Mais prier seul est difficile. C’est vrai pour tous, pour moi, pour vous, pour chacun de nous.

Nous ne savons pas prier comme il faut, dit Paul. Il a raison !

Quand nous prions seul nos pensées sont distraites, notre cœur rempli de mille choses autres, notre foi en Dieu est hésitante, notre temps compté et limité et nos activités trop pressantes ou oppressantes.

 

D’où l’impression récurrente que notre prière comme un fusil qui ne veut pas décoller ou une fois décollé retombe aussi vite sur terre. D’où ce sentiment de frustration, d’impuissance qui accompagne si souvent notre prière.

« Seigneur tu connais notre faiblesse ! Viens au secours de notre faiblesse. Seigneur apprend nous à prier».

 

Jésus connaît notre faiblesse en ce qui concerne la prière…..Dieu Merci il en tient compte.

Là aussi il est venu à notre secours. Là aussi Jésus ne nous abandonne pas.

Il nous a donné une prière…. sa prière. Une prière ou tout est dit de ce qui devrait être notre prière devant l’Eternel. En huit simples phrases.

Cette prière vient du cœur de Jésus lui-même.

 

Quand nous ne savons pas prier avec nos mots – peut être à cause des souffrances que nous portons ou simplement parce que nous n’arrivons pas à être présents à nous-mêmes,

il nous arrive de nous accuser nous mêmes,

de nous culpabiliser, de nous décourager, de nous sentir abandonné de Dieu, ….

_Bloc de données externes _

-- ==== Sys2Proof/Safety.lean ====
section
/-! DEFINITION. What a safe run is: the machine goes on for ever; the canonical form of every memory space; and the terms in which
the statements say what an instruction gives and what it leaves as it was. -/

namespace Sys2Proof.Machine

/-- The machine goes on, however many steps it takes. -/
def Safe (s : State) : Prop := ∀ n, ∃ t, Host.Core.run Sys2Proof.core n s = .next t

/-- Every memory space that a core holds is in canonical form. -/
def Core.memWf (k : Core) : Bool := Machine.memWf k.mem && Machine.memWf k.window

/-- Every memory space that a supervisor core holds is in canonical form. -/
def Sup.memWf (k : Sup) : Bool := Machine.memWf k.mem && Machine.memWf k.window

/-- Every memory space that a die holds is in canonical form. -/
def Die.memWf (k : Die) : Bool := Machine.memWf k.gallery && Machine.memWf k.codeStore

/-- The host memory that a package reaches is in canonical form. -/
def Pkg.memWf (k : Pkg) : Bool := Machine.memWf k.hostMem

/-- Every memory space of the machine is in canonical form. -/
def State.memWf (s : State) : Bool :=
  s.cores.all (fun e => e.2.memWf) && s.sups.all (fun e => e.2.memWf) && s.dies.all (fun e => e.2.memWf) &&
    s.pkgs.all (fun e => e.2.memWf)

/-! ## The terms of the statements -/

/-- What a program can name of a register context, and what its syllables use of it. -/
structure Visible where
  x : Vector Word 64
  v : Vector Vec 32
  p : BitVec 16
  td : Vector Desc 32
  rte : Vector (BitVec 8) 16
  rs : List (BitVec 17)
  cr : CtlRegs
  island : Vector Cell 128
  bank0 : BitVec 4096
  bank1 : BitVec 4096
  cur : Bool
  stageId : BitVec 24
  firing : BitVec 32
  budget : BitVec 24
  tags : Word
  deriving DecidableEq, Repr

/-- The visible part of a context. -/
def Ctx.visible (c : Ctx) : Visible :=
  { x := c.x, v := c.v, p := c.p, td := c.td, rte := c.rte, rs := c.rs, cr := c.cr, island := c.island, bank0 := c.bank0,
    bank1 := c.bank1, cur := c.cur, stageId := c.stageId, firing := c.firing, budget := c.budget,
    tags := c.tags.word }

/-- The context of an agent once every result that it has in flight has landed. -/
def State.settled (s : State) (a : Agent) : Ctx := (s.landAll a).ctx a

/-- Whether two writes are of one register. -/
def RegWrite.same : RegWrite → RegWrite → Bool
  | .x d _, .x e _ => d = e
  | .p d _, .p e _ => d = e
  | .v d _, .v e _ => d = e
  | .x _ _, .p _ _ | .x _ _, .v _ _ | .p _ _, .x _ _ | .p _ _, .v _ _ | .v _ _, .x _ _ | .v _ _, .p _ _ => false

/-- No result that the agent in issue has in flight is to land in a register of these writes. -/
def State.clear (s : State) (ws : List RegWrite) : Bool := s.me.flights.all (fun f => f.writes.all (fun w => ws.all (fun u => !w.same u)))

/-- Once results have landed, the visible registers of the agent in issue are those from before with the writes `ws` made and the
flags `fl` set. (Results land by their cycles, R135, and of one bundle by their classes, R15: where another result for a register
of `ws` is in flight, which of the two is the last is for those rules to say.) -/
def Yields (s t : State) (ws : List RegWrite) (fl : BitVec 6) : Prop :=
  s.clear ws = true → (t.settled s.cur).visible = ((applyWrites ws (s.settled s.cur)).flag fl).visible

/-- Every byte of every memory reads as before: at its home, in a supervisor core's scratchpad, in the code windows and the code
stores, and as each agent sees its own scratchpad. -/
structure SameBytes (s t : State) : Prop where
  homes : ∀ h a, memByte (t.homeMem h) a = memByte (s.homeMem h) a
  banks : ∀ g a, memByte (t.banks g) a = memByte (s.banks g) a
  own : ∀ g a, memByte (t.localMem g) a = memByte (s.localMem g) a
  windows : ∀ c a, memByte (t.core c).window a = memByte (s.core c).window a
  supWindows : ∀ v a, memByte (t.sup v).window a = memByte (s.sup v).window a
  codes : ∀ d a, memByte (t.die d).codeStore a = memByte (s.die d).codeStore a
  hosts : ∀ p a, memByte (t.pkg p).hostMem a = memByte (s.pkg p).hostMem a

/-- As `SameBytes`, but for the runs `rs` of addresses and lengths in the gallery of a die. -/
structure SameBut (s t : State) (d : DieId) (rs : List (Nat × Nat)) : Prop where
  gallery : ∀ a, (∀ r ∈ rs, a < r.1 ∨ r.1 + r.2 ≤ a) → memByte (t.homeMem (.die d)) a = memByte (s.homeMem (.die d)) a
  homes : ∀ h a, h ≠ .die d → memByte (t.homeMem h) a = memByte (s.homeMem h) a
  banks : ∀ g a, memByte (t.banks g) a = memByte (s.banks g) a
  own : ∀ g a, memByte (t.localMem g) a = memByte (s.localMem g) a
  windows : ∀ c a, memByte (t.core c).window a = memByte (s.core c).window a
  supWindows : ∀ v a, memByte (t.sup v).window a = memByte (s.sup v).window a
  codes : ∀ d a, memByte (t.die d).codeStore a = memByte (s.die d).codeStore a
  hosts : ∀ p a, memByte (t.pkg p).hostMem a = memByte (s.pkg p).hostMem a

/-- What an instruction keeps that acts on the registers of its own agent alone: every other agent's context, the slots with
their ports, the cores with their tiles, accumulators and full bits, the supervisor cores with their registers, the clusters with
their phasers and windows, the packages, the requests under way, and every byte of memory. -/
structure Kept (s t : State) : Prop where
  others : ∀ a, a ≠ s.cur → t.ctx a = s.ctx a
  slots : t.slots = s.slots
  cores : t.cores = s.cores
  sups : t.sups = s.sups
  clus : t.clus = s.clus
  pkgs : t.pkgs = s.pkgs
  reqs : t.reqs = s.reqs
  bytes : SameBytes s t

/-- The instruction answers a next state in which the writes `ws` and the flags `fl` land, and all else is kept. -/
def Writes (i : Instr) (s : State) (ws : List RegWrite) (fl : BitVec 6) : Prop :=
  ∃ t, exec i s = .next t ∧ Yields s t ws fl ∧ Kept s t

/-- As `Writes`, and the generator's counter has advanced by `n` draws (R116). -/
def Draws (i : Instr) (s : State) (ws : List RegWrite) (fl : BitVec 6) (n : Nat) : Prop :=
  ∃ t, exec i s = .next t ∧ Kept s t ∧
    (s.clear ws = true → (t.settled s.cur).visible = (((applyWrites ws (s.settled s.cur)).flag fl).modCr (fun r =>
      { r with ctrbase := r.ctrbase + BitVec.ofNat 64 n })).visible)

/-- The instruction answers a next state in which issue goes on at `next`, `taken` cycles later where that is not 0; the agent's
visible registers are `f` of those before; nothing has been put in flight, and all else is kept. -/
def Goes (i : Instr) (s : State) (next : Int) (taken : Nat) (f : Ctx → Ctx) : Prop :=
  ∃ t, exec i s = .next t ∧ t.iss = { s.iss with next := next, taken := taken } ∧
    (t.ctx s.cur).visible = (f s.me).visible ∧ (t.ctx s.cur).flights = s.me.flights ∧ Kept s t

/-- No word of an access to an agent's own scratchpad has an error. -/
def State.clean (s : State) (a : Agent) (addr n : Nat) : Bool :=
  match a with
  | .stage i => wordsIn (s.core i.core).bad addr n = 0 && wordsIn (s.core i.core).badOnce addr n = 0
  | .sup v => wordsIn (s.sup v).bad addr n = 0 && wordsIn (s.sup v).badOnce addr n = 0

/-- The instruction answers a next state with one request more, under the identity that was next; `due` is on the agenda; nothing
visible of the agent has changed, nothing has been put in flight, and all else is kept. -/
def Asks (i : Instr) (s : State) (space virt : Nat) (place : Piece) (op : ReqOp) (dest : Dest) (scope : Nat) (due : List Due) :
    Prop :=
  ∃ t, exec i s = .next t ∧
    t.reqs = s.reqs ++ [{ id := s.uid, own := s.cur, firing := s.me.firing, virt := virt, space := space, place := place,
                          op := op, dest := dest, scope := scope, performed := false, value := [], flags := 0,
                          failed := none }] ∧
    (∀ e ∈ due, e ∈ t.agenda) ∧ (t.ctx s.cur).visible = s.me.visible ∧ (t.ctx s.cur).flights = s.me.flights ∧
    Kept s { t with reqs := s.reqs }

/-- The instruction answers a next state with one local store more on its way: the agent's core sees its bytes at `addr`, every
other byte of its scratchpad reads as before, the banks hold what they held, and all else is kept. -/
def Stores (i : Instr) (s : State) (addr : Nat) (data : List Byte) (full : Bool) : Prop :=
  ∃ t, exec i s = .next t ∧ (t.ctx s.cur).visible = s.me.visible ∧ (t.ctx s.cur).flights = s.me.flights ∧
    (∀ x, memByte (t.localMem s.cur) x =
      if addr ≤ x ∧ x < addr + data.length then data.getD (x - addr) 0 else memByte (s.localMem s.cur) x) ∧
    t.pendingStores s.cur = s.pendingStores s.cur ++
      [{ id := s.uid, by_ := s.cur, addr := addr, data := data, due := s.cycle + 2, setFull := full }] ∧
    { cycle := s.cycle + 2, pri := priPort, ev := .localStoreWritten s.cur s.uid } ∈ t.agenda ∧
    (∀ g, t.banks g = s.banks g) ∧ (∀ c, t.core c = { s.core c with stores := (t.core c).stores }) ∧
    (∀ v, t.sup v = { s.sup v with stores := (t.sup v).stores }) ∧ Kept s { t with cores := s.cores, sups := s.sups }

/-- What sending one packet does to an output port (R50): it takes a credit and a number, and is retained. -/
def Sent (o o' : OutPort) (k : Packet) : Prop :=
  o'.credits = o.credits - 1 ∧ o'.nextSeq = o.nextSeq + 1 ∧ o'.retained = o.retained ++ [k] ∧ k.seq = o.nextSeq ∧
    o'.dst = o.dst ∧ o'.dport = o.dport ∧ o'.rate = o.rate

end Sys2Proof.Machine
end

Dans de tels moments nous pouvons toujours choisir de prier le Notre Père.

De le prier tout simplement.

C’est la prière la plus vraie qui soit, celle venu du cœur de Jésus et qui va droit au cœur de Dieu.

 

Ma prière sera ainsi une prière belle et agréable devant Dieu, malgré ma propre prière qui était restée pauvre, confuse ou distraite,

même si Dieu me semble en ce moment à cent mille années de lumière dans ma vie.

Parce que j’ai prié simplement les paroles de Jésus lui-même.

J’ai prié avec lui le Père. En disant ces paroles, c’est peut être même Jésus qui prie en moi.

 

Chers frères et sœurs en Christ,

Retenons peut être ce matin ceci : le Notre Père, que nous disons si souvent au culte ou dans des réunions d’église, est aussi une prière qui peut soutenir, nourrir, enrichir notre prière personnelle.

Et ainsi renouveler notre vie spirituelle et notre engagement chrétien.

 

Cette prière se propose à tous. Elle est à la portée de tous.

Dans n’importe quelle situation de la vie. A n’importe quel moment : je peux rejoindre

Jésus lui-même dans sa relation avec le Père par cette prière et laisser Jésus prier en moi

Et donc venir en moi par Son Esprit.

Prier le Notre Père c’est accueillir Jésus et son esprit en moi.

Nous ne devrons pas douter de cela une seconde.

 

Et voici une proposition qui peut vous aider pour vous réapproprier cette prière d’une manière nouvelle.

Au lieu de dire « Notre Père » vous pourriez dire « Mon Père ».

Et pareillement pour la suite : vous impliquez vous-même dans chaque phrase de cette prière.

« Mon Père…. que Ton Nom soit sanctifié en moi ; que ton règne vienne en moi

que ta volonté soit faite en moi »

 

Prier le Notre Père ainsi vous permettra d’abord de redécouvrir comment cette prière engage notre vie,

avec Dieu et avec les hommes.

à la suite de Jésus et dans son esprit,

 

Il y a 50 ans Dietrich Bonhoeffer dans son prison à Berlin, quelque mois avant d’être exécuté par les nazis avait médité d’une manière toute à fait prophétique sur la déchristianisation de la société occidentale et sur la manière que la foi chrétienne pourrait survivre à cela.

Et il a écrit ceci : « Le christianisme renaîtra s’il saura retrouver deux choses : la prière et l’action juste, la rencontre avec Dieu et l’agir solidaire envers les hommes. »

 

Pas de renouvellement de la vie d’église aujourd’hui et demain sans renouvellement spirituel

Ni sans des actes concrets de solidarité humaine.

 

Redécouvrons le Notre Père comme cette prière de Jésus, avec Jésus, qui nous engage avec Dieu et avec les hommes.